▶ _Records shown_
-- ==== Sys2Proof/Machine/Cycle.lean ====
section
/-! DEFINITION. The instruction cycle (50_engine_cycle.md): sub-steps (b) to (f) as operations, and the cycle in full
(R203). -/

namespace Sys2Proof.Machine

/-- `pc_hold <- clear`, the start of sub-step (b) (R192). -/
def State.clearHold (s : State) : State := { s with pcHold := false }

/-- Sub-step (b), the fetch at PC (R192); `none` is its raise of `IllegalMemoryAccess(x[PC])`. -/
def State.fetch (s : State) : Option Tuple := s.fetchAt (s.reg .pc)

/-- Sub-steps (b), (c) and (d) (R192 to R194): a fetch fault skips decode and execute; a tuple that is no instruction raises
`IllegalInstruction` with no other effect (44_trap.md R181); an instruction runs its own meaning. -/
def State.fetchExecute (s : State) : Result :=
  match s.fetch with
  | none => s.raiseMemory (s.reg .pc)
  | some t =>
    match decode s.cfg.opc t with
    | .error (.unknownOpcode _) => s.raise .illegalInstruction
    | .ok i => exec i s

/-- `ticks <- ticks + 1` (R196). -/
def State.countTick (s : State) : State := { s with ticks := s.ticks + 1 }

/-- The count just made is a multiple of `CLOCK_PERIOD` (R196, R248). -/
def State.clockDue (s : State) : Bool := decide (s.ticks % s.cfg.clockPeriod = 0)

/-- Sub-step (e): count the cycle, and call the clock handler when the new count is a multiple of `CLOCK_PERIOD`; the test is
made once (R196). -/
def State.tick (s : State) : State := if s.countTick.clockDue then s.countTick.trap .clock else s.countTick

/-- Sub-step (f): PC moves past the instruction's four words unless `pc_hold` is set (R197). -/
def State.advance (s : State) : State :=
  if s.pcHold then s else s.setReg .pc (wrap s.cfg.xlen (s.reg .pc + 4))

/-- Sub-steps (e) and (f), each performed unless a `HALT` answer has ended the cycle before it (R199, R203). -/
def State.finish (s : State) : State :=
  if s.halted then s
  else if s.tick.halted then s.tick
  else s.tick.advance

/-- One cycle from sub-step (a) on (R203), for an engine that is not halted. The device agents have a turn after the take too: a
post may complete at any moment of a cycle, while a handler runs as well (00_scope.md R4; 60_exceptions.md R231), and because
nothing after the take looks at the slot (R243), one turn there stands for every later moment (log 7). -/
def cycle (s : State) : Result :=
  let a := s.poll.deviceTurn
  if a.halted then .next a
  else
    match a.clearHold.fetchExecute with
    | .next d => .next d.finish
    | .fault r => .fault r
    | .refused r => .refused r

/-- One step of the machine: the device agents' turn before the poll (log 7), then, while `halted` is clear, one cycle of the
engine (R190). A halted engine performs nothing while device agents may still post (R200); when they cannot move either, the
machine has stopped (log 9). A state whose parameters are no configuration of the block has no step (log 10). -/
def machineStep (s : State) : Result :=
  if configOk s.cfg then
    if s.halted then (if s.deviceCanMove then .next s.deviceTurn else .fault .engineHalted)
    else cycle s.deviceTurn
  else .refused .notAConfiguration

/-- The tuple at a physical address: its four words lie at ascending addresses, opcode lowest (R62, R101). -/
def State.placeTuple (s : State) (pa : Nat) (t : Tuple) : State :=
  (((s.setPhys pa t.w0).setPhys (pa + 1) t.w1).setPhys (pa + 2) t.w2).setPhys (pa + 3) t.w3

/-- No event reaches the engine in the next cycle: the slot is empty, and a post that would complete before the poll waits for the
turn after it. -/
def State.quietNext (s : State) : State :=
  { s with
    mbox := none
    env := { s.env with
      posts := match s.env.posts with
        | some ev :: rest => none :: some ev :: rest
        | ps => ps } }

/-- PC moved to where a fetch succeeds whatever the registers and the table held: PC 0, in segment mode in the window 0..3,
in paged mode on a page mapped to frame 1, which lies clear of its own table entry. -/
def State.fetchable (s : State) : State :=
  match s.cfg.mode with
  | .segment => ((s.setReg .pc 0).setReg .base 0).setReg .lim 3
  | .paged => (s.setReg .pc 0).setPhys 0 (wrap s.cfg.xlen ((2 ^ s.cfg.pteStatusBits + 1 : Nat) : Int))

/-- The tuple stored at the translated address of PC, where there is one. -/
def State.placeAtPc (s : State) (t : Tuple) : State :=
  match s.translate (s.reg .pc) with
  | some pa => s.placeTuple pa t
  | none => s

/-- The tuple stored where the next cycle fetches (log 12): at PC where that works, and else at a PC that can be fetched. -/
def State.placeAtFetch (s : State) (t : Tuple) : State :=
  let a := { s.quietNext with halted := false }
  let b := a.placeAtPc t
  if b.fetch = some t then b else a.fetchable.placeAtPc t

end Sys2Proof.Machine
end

▶ _Task prompt_
Emit, unaltered, the lines from the top of the listing down through the line that holds "no instruction raises"; emit nothing else.

▶ _Solution to the problem_
-- ==== Sys2Proof/Machine/Cycle.lean ====
section
/-! DEFINITION. The instruction cycle (50_engine_cycle.md): sub-steps (b) to (f) as operations, and the cycle in full
(R203). -/

namespace Sys2Proof.Machine

/-- `pc_hold <- clear`, the start of sub-step (b) (R192). -/
def State.clearHold (s : State) : State := { s with pcHold := false }

/-- Sub-step (b), the fetch at PC (R192); `none` is its raise of `IllegalMemoryAccess(x[PC])`. -/
def State.fetch (s : State) : Option Tuple := s.fetchAt (s.reg .pc)

/-- Sub-steps (b), (c) and (d) (R192 to R194): a fetch fault skips decode and execute; a tuple that is no instruction raises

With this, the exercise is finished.